- Origin: England
- Genres: Punk rock, Christian punk
- Years active: 1970s, 1980s
- Label: Kingsway Music

= Bill Mason Band =

The Bill Mason Band was one of the earliest Christian punk rock bands in the UK. They were active in the 1970s and 1980s.

==Background==
The band originated in England's northwest and was founded by Bill Mason and Simon Hawthorne. Hawthorne's brother is Andy Hawthorne, a youth evangelist and founder of the group, World Wide Message Tribe. The Bill Mason Band was heavily influenced by the Boomtown Rats, The Clash, and Elvis Costello. In turn they, themselves had an effect on the punk and new wave scene. They were blackballed by the mainstream Christian community but they did via playing to young audiences, bring many youths to Christianity. They also had an appeal to the secular audience.

The Bill Mason Band had established themselves as a Christian punk band some five years before The Altar Boys appeared on the scene.

==Career==
In 1977, the Bill Mason Band played at the Greenbelt Festival. They were followed by U2 who came without their instruments. They had to borrow the drum kit from the Bill Mason Band.

The Bill Mason Band recorded their debut album which was released on the Kingsway label in 1979. The following year, it had a reissue in the US on Star Song Records. By that time the group's reputation was growing due to their loud, aggressive, spiritually passionate music.

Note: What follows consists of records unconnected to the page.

theorem State.tables_fdRefresh (k : Nat) : s.KeepsTables (s.fdRefresh k) := by
  obtain ⟨state, lead, cross, bound, unlocks⟩ := fdFlds_uncounted k
  have held := (State.KeepsTables.refl s).setF fdHOLD state
  exact (((State.KeepsTables.ite (.ite held ((held.setF _ unlocks).fire _ _ _)) (.refl s)).setF _ lead).setF _ cross).setF _ bound

theorem State.tables_fdAfter (b : List Byte) : s.KeepsTables (s.fdAfter b) := .ite (s.tables_fdRefresh _) (.refl s)

theorem State.tables_silence (b : List Byte) (n c : Nat) : s.KeepsTables (s.silence b n c) := by
  induction c with
  | zero => exact .refl s
  | succ c ih => exact ih.same rfl rfl rfl rfl

theorem State.tables_refreshTsMiss : s.KeepsTables s.refreshTsMiss := by
  unfold State.refreshTsMiss
  refine State.KeepsTables.setRaw ((State.KeepsTables.refl s).foldl fun u d => ?_) _ _
  have noted : ∀ x y, u.KeepsTables { u with str := { u.str with tsMiss := x, tsLeft := y } } := fun x y =>
    (State.KeepsTables.refl u).same rfl rfl rfl rfl
  exact .ite ((noted _ _).fire _ _ _) (noted _ _)

theorem State.tables_bumpVersion (e : Nat) : s.KeepsTables (s.bumpVersion e) := by
  have counted : s.KeepsTables { s with str := { s.str with txVer := KV.put 1 s.str.txVer e (s.txVersion e + 1) } } :=
    (State.KeepsTables.refl s).same rfl rfl rfl rfl
  exact .ite (counted.fire _ _ _) counted

theorem State.tables_convertStart (e : Nat) : s.KeepsTables (s.convertStart e) := (State.KeepsTables.refl s).same rfl rfl rfl rfl

theorem State.tables_freeOwner (o : Nat) : s.KeepsTables (s.freeOwner o) := by
  have freed : s.KeepsTables { s with dsp := { s.dsp with comp := KV.erase s.dsp.comp o } } := (State.KeepsTables.refl s).same rfl rfl rfl rfl
  exact (freed.trans (State.tables_refreshAdm _)).trans (State.tables_refreshReam _)

theorem State.tables_sweepOwner (o : Nat) : s.KeepsTables (s.sweepOwner o) := .ite (s.tables_freeOwner o) (.refl s)

theorem State.tables_convertStop (e : Nat) : s.KeepsTables (s.convertStop e) := by
  have ended : s.KeepsTables { s with dsp := { s.dsp with run := KV.erase s.dsp.run (0x200 + e) } } :=
    (State.KeepsTables.refl s).same rfl rfl rfl rfl
  exact ended.trans (State.tables_sweepOwner _ _)

/-! ## Entries that start and stop -/

/-- The receive entries without one. -/
def State.rxErased (s : State) (e : Nat) : State := { s with str := { s.str with rx := KV.erase s.str.rx e } }

/-- A receive entry that stops is erased; the other tables stand. -/
theorem State.tables_rxStop (e : Nat) : (s.rxErased e).KeepsTables (s.rxStop e) := by
  have silent := ((s.rxErased e).tables_silence (s.rxB e) 3 (bChannels (s.rxB e))).trans (State.tables_fdAfter _ (s.rxB e))
  exact ((silent.trans (State.tables_refreshRxt _)).trans (State.tables_refreshRxRaw _)).trans (State.tables_syncGroups _)

theorem State.find_rxStop (e : Nat) : KV.find (s.rxStop e).str.rx e = none := by
  rw [(s.tables_rxStop e).rx]
  exact KV.find_erase_self _ _

theorem State.spares_rxStop {f : Fld} (hf : f ∈ swapCounts) (e : Nat) : s.Spares (s.rxStop e) f := by
  have erased : s.Spares (s.rxErased e) f := (State.Spares.refl s f).same rfl rfl
  exact erased.trans ((s.tables_rxStop e).spares hf)

/-- A transmit entry that stops is erased, and goes on as an old one if it has sent. -/
theorem State.txStop_stops (e : Nat) (stop : Int) : KV.find (s.txStop e stop).str.tx e = none ∧
    ∀ f ∈ swapCounts, s.Spares (s.txStop e stop) f := by
  unfold State.txStop
  extract_lets x b _ erased _ kept
  have keeps : erased.KeepsTables kept := .ite ((State.KeepsTables.refl erased).same rfl rfl rfl rfl) (.refl erased)
  have after := ((keeps.trans (State.tables_refreshTxt _)).trans (State.tables_refreshTxRaw _)).trans (State.tables_refreshTsMiss _)
  have erasure : ∀ f, s.Spares erased f := fun f => (State.Spares.refl s f).same rfl rfl
  refine ⟨?_, fun f hf => (erasure f).trans (after.spares hf)⟩
  rw [after.tx]
  exact KV.find_erase_self _ _

theorem State.spares_txStart {f : Fld} (hf : f ∈ swapCounts) (e : Nat) (pend : Bool) (start : Int) : s.Spares (s.txStart e pend start) f := by
  unfold State.txStart
  extract_lets b up all standby set
  have sets : s.Spares set f := (State.Spares.refl s f).same rfl rfl
  exact sets.trans ((((State.tables_refreshTxt set).trans (State.tables_refreshTxRaw _)).trans (State.tables_refreshTsMiss _)).spares hf)

end

/-! ## Pending entries (R219) -/

section
variable (s : State) {e : Nat}

theorem State.find_rxRemove (running : (KV.find s.str.rx e).isSome = true) : KV.find (s.rxRemove e).str.rx e = none := by
  unfold State.rxRemove
  extract_lets _ cleared stopped
  have stops : stopped = cleared.rxStop e := if_pos running
  rw [(stopped.tables_convertStop e).rx, stops]
  exact cleared.find_rxStop e

theorem State.find_txRemove (running : (KV.find s.str.tx e).isSome = true) (stop : Int) : KV.find (s.txRemove e stop).str.tx e = none := by
  unfold State.txRemove
  extract_lets _ cleared
  have stops : (if (KV.find cleared.str.tx e).isSome = true then cleared.txStop e stop else cleared.refreshTxt) = cleared.txStop e stop :=
    if_pos running
  rw [stops]
  exact (cleared.txStop_stops e stop).1

/-- The entry and the event of a pending entry that is disabled. -/
def State.pendingEnded (s : State) (obj p t : Nat) : State :=
  (s.modified.logState orgPower obj 1 0).fire Ev.STEP_TIMEOUT (portObj p) (p + 16 * t + 256)

theorem State.str_pendingEnded (obj p t : Nat) : (s.pendingEnded obj p t).str = s.str := by
  rw [State.pendingEnded, (State.traces_fire _ _ _ _).str, (State.traces_logState _ _ _ _ _).str]
  rfl

theorem State.pendingEnded_sticky (obj p t : Nat) : Ev.STEP_TIMEOUT ∈ (s.pendingEnded obj p t).ev.sticky := State.fire_sticky _ _ _ _

theorem pendingTimeout_rx {x : RxRun} (found : KV.find s.str.rx e = some x) (waiting : x.st = 1) : ∃ p t,
    pendingTimeout false e s = (s.rxRemove e).pendingEnded (rxObj e) p t := by
  unfold pendingTimeout
  extract_lets st
  have pending : st = some 1 := by
    have read : st = (KV.find s.str.rx e).map (·.st) := rfl
    rw [read, found, ← waiting]
    rfl
  rw [if_neg (not_not.2 pending)]
  exact ⟨_, _, rfl⟩

theorem pendingTimeout_tx {x : TxRun} (found : KV.find s.str.tx e = some x) (waiting : x.st = 1) : ∃ p t,
    pendingTimeout true e s = (s.txRemove e s.now.units).pendingEnded (txObj e) p t := by
  unfold pendingTimeout
  extract_lets st
  have pending : st = some 1 := by
    have read : st = (KV.find s.str.tx e).map (·.st) := rfl
    rw [read, found, ← waiting]
    rfl
  rw [if_neg (not_not.2 pending)]
  exact ⟨_, _, rfl⟩

/-- A pending receive entry whose ports are not up is disabled. -/
theorem pendingTimeout_rx_disables {x : RxRun} (found : KV.find s.str.rx e = some x) (waiting : x.st = 1) :
    (pendingTimeout false e s).rxOn s.rxBank e = false ∧ KV.find (pendingTimeout false e s).str.rx e = none ∧
      Ev.STEP_TIMEOUT ∈ (pendingTimeout false e s).ev.sticky := by
  obtain ⟨p, k, ended⟩ := pendingTimeout_rx s found waiting
  rw [ended, State.rxOn, State.str_pendingEnded]
  exact ⟨s.rxOn_rxRemove e, s.find_rxRemove (Option.isSome_iff_exists.2 ⟨x, found⟩), State.pendingEnded_sticky _ _ _ _⟩

theorem pendingTimeout_tx_disables {x : TxRun} (found : KV.find s.str.tx e = some x) (waiting : x.st = 1) :
    (pendingTimeout true e s).txOn s.txBank e = false ∧ KV.find (pendingTimeout true e s).str.tx e = none ∧
      Ev.STEP_TIMEOUT ∈ (pendingTimeout true e s).ev.sticky := by
  obtain ⟨p, k, ended⟩ := pendingTimeout_tx s found waiting
  rw [ended, State.txOn, State.str_pendingEnded]
  exact ⟨s.txOn_txRemove e _, s.find_txRemove (Option.isSome_iff_exists.2 ⟨x, found⟩) _, State.pendingEnded_sticky _ _ _ _⟩

end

The group appeared on The Old Grey Whistle Test that was broadcast on Tuesday 1 April 1980.

==Later years==
It was reported by Cross Rhythms on 1 July 2012 that Bill Mason was now based in Canada and was going by the name of Captain Bill. He had also released a children's album entitled Run to the Lord.

The Bill Mason Band got together to play a charity concert with band, After the Fire at the Maxwell Hall on 16 October 2010. The event was to raise money for the Dalit people of India.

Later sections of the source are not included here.